Collected data entries
-------------------------

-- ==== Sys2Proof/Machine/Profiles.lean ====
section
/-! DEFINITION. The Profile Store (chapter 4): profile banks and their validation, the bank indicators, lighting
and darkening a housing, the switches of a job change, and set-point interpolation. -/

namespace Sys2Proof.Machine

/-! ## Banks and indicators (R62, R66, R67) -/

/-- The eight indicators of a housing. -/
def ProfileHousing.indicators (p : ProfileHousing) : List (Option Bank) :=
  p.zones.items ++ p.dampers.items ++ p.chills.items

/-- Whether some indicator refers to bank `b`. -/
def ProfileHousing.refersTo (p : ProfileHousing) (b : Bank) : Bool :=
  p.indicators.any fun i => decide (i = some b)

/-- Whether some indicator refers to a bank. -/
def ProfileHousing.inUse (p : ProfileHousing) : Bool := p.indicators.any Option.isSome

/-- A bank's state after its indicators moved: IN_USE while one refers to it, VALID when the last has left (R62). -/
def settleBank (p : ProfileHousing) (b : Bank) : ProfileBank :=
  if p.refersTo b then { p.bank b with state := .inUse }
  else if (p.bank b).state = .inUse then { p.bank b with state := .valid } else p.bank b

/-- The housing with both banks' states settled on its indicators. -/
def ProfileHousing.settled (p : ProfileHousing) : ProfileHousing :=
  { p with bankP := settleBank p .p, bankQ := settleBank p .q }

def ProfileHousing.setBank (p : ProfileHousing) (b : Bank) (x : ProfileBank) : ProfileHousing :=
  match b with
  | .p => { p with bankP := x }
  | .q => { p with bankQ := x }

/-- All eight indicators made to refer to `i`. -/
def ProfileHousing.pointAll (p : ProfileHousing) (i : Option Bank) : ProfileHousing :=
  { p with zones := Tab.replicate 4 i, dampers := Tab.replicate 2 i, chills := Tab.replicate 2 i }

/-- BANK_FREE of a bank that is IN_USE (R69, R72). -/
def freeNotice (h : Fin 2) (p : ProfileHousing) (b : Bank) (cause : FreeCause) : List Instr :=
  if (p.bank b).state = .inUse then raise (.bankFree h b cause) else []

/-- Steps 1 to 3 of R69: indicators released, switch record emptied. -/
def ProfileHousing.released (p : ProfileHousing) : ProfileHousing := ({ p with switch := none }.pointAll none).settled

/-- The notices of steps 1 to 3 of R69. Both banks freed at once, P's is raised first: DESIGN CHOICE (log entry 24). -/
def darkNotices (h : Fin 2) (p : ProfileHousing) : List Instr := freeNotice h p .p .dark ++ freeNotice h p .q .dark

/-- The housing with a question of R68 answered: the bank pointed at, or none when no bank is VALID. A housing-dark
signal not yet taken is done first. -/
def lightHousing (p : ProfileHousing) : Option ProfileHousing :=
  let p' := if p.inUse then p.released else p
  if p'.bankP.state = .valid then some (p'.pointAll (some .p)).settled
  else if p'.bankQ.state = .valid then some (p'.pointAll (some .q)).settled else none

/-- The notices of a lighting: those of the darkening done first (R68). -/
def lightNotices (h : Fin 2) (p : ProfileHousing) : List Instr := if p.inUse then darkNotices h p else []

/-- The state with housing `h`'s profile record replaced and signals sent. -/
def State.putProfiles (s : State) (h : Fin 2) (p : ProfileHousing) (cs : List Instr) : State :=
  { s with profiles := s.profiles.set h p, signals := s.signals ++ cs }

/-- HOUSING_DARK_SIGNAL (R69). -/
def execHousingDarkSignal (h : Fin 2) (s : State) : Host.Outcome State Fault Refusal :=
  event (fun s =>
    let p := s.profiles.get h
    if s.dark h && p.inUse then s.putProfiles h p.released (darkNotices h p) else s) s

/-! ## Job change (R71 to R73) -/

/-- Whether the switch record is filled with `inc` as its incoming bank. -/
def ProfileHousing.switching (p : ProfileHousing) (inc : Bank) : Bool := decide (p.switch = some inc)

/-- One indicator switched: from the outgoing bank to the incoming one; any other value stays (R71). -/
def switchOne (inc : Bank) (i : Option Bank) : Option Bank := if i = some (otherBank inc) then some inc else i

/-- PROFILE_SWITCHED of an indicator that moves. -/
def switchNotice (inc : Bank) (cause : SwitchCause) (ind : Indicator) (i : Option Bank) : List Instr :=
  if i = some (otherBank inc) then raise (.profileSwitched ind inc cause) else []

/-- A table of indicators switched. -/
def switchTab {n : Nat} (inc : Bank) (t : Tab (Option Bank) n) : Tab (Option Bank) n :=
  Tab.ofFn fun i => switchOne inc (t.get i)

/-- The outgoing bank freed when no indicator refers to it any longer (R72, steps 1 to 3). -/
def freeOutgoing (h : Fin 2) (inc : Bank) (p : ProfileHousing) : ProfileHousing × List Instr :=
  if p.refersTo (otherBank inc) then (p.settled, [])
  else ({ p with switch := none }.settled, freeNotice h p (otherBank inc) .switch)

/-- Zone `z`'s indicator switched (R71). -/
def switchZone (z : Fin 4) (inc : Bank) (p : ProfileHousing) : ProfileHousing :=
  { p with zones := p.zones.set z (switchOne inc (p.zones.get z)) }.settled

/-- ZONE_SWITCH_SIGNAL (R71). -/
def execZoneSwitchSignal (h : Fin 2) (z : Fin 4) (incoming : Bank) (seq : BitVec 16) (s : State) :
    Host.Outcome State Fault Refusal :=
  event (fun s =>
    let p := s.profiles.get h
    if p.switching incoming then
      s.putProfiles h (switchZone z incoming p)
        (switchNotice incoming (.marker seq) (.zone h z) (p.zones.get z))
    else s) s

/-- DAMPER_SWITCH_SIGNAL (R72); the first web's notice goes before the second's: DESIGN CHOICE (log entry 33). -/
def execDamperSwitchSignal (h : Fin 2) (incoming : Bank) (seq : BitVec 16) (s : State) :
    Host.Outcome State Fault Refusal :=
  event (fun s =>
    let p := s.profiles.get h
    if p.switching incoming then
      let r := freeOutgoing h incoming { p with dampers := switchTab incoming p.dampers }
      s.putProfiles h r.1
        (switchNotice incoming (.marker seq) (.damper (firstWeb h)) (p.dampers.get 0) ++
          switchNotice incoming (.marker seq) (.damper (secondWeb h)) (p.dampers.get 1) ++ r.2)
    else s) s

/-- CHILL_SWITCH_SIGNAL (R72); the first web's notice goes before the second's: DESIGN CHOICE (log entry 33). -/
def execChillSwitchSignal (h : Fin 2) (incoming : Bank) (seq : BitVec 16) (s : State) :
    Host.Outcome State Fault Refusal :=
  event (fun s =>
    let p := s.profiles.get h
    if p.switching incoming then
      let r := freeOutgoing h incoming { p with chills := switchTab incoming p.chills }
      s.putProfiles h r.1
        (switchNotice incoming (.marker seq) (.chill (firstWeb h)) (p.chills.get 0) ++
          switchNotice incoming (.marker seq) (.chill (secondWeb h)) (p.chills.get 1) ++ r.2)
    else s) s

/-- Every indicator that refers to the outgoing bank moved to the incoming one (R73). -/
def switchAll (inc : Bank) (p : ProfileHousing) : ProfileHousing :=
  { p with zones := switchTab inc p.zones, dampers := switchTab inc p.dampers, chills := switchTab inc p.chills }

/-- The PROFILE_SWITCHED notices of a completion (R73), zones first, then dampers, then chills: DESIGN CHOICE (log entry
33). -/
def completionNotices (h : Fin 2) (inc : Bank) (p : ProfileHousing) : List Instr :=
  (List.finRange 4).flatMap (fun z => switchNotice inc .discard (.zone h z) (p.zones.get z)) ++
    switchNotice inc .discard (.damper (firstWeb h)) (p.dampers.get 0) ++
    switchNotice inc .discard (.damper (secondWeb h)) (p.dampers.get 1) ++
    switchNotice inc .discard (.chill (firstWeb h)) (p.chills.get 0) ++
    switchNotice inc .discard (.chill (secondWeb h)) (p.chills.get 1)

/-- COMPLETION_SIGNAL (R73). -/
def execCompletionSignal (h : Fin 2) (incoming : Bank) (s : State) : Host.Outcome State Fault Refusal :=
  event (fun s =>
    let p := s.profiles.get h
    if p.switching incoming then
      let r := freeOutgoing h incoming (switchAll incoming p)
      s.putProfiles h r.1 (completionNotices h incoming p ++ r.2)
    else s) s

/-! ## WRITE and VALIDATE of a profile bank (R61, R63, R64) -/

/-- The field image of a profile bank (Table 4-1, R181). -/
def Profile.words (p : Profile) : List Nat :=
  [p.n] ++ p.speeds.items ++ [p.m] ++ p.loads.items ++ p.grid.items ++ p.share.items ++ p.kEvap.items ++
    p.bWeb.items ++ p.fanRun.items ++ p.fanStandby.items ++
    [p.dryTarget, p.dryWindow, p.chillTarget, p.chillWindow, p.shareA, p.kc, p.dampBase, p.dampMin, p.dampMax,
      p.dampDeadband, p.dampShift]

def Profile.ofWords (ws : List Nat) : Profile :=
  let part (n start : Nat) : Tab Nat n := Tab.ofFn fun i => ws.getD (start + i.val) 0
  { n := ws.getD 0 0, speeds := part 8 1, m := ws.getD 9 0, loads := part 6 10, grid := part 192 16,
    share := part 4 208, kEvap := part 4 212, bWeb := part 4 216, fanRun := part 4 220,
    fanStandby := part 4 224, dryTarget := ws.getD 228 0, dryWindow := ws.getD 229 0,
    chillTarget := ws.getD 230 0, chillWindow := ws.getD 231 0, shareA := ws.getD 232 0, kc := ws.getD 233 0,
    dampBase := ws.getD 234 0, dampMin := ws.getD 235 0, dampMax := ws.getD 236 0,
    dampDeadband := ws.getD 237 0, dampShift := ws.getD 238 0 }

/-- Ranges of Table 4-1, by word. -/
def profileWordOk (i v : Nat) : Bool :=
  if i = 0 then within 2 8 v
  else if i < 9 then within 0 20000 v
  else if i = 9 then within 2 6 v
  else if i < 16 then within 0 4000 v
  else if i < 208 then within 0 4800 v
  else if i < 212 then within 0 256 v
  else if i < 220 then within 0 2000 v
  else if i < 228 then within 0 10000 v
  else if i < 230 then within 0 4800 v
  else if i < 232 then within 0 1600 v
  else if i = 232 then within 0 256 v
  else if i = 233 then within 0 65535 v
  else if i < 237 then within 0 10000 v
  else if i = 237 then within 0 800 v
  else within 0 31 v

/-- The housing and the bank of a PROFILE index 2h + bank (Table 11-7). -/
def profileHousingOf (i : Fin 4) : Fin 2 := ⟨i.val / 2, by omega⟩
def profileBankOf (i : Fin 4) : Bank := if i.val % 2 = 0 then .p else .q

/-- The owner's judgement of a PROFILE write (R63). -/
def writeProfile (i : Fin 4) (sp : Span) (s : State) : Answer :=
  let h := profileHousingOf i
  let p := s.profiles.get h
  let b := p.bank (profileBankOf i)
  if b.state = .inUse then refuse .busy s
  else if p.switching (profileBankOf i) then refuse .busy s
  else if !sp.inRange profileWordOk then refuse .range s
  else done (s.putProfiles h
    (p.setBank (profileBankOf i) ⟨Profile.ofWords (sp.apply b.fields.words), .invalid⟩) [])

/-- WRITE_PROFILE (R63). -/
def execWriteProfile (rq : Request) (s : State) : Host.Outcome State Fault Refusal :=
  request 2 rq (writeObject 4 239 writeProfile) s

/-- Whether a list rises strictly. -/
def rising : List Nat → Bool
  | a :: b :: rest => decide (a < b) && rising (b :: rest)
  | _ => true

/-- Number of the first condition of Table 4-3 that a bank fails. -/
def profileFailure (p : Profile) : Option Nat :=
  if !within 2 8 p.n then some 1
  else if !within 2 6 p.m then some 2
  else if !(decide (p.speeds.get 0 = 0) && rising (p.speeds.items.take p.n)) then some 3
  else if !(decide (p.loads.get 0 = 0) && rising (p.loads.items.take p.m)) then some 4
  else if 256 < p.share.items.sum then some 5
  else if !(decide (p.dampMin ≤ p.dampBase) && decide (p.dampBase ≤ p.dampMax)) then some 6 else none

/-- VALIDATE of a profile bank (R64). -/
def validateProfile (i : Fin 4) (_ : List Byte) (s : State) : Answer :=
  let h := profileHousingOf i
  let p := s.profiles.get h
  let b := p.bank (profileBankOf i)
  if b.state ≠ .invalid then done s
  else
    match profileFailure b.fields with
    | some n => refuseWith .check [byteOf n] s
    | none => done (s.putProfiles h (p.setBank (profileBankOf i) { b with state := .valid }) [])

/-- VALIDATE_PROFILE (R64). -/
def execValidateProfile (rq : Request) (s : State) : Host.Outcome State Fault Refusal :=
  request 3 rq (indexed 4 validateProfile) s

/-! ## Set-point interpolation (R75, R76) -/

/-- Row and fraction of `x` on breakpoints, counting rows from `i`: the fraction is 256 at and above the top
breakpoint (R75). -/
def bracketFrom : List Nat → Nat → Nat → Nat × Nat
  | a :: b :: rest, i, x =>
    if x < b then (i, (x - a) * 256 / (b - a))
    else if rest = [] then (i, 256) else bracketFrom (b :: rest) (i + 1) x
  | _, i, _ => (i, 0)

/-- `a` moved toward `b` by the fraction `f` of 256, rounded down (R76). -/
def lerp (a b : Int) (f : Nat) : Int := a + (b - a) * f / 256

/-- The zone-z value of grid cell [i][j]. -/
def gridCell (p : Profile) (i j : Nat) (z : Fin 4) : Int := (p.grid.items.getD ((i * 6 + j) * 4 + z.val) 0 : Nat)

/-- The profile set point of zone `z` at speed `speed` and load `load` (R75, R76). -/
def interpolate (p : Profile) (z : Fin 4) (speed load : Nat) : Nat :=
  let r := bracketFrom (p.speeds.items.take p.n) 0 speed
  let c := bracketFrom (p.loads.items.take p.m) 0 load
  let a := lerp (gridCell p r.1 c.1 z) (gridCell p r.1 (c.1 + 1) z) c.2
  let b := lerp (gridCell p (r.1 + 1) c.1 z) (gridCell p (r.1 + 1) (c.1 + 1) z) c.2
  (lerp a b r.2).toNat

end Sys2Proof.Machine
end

-------------------------

◆ PROBLEM STATEMENT
The answer must hold exactly the lines of the entries above, from the first line through the line that contains "p.zones.items ++ p.dampers.items", and no others.

◆ OUTPUT BELOW
-- ==== Sys2Proof/Machine/Profiles.lean ====
section
/-! DEFINITION. The Profile Store (chapter 4): profile banks and their validation, the bank indicators, lighting
and darkening a housing, the switches of a job change, and set-point interpolation. -/

namespace Sys2Proof.Machine

/-! ## Banks and indicators (R62, R66, R67) -/

/-- The eight indicators of a housing. -/
def ProfileHousing.indicators (p : ProfileHousing) : List (Option Bank) :=
  p.zones.items ++ p.dampers.items ++ p.chills.items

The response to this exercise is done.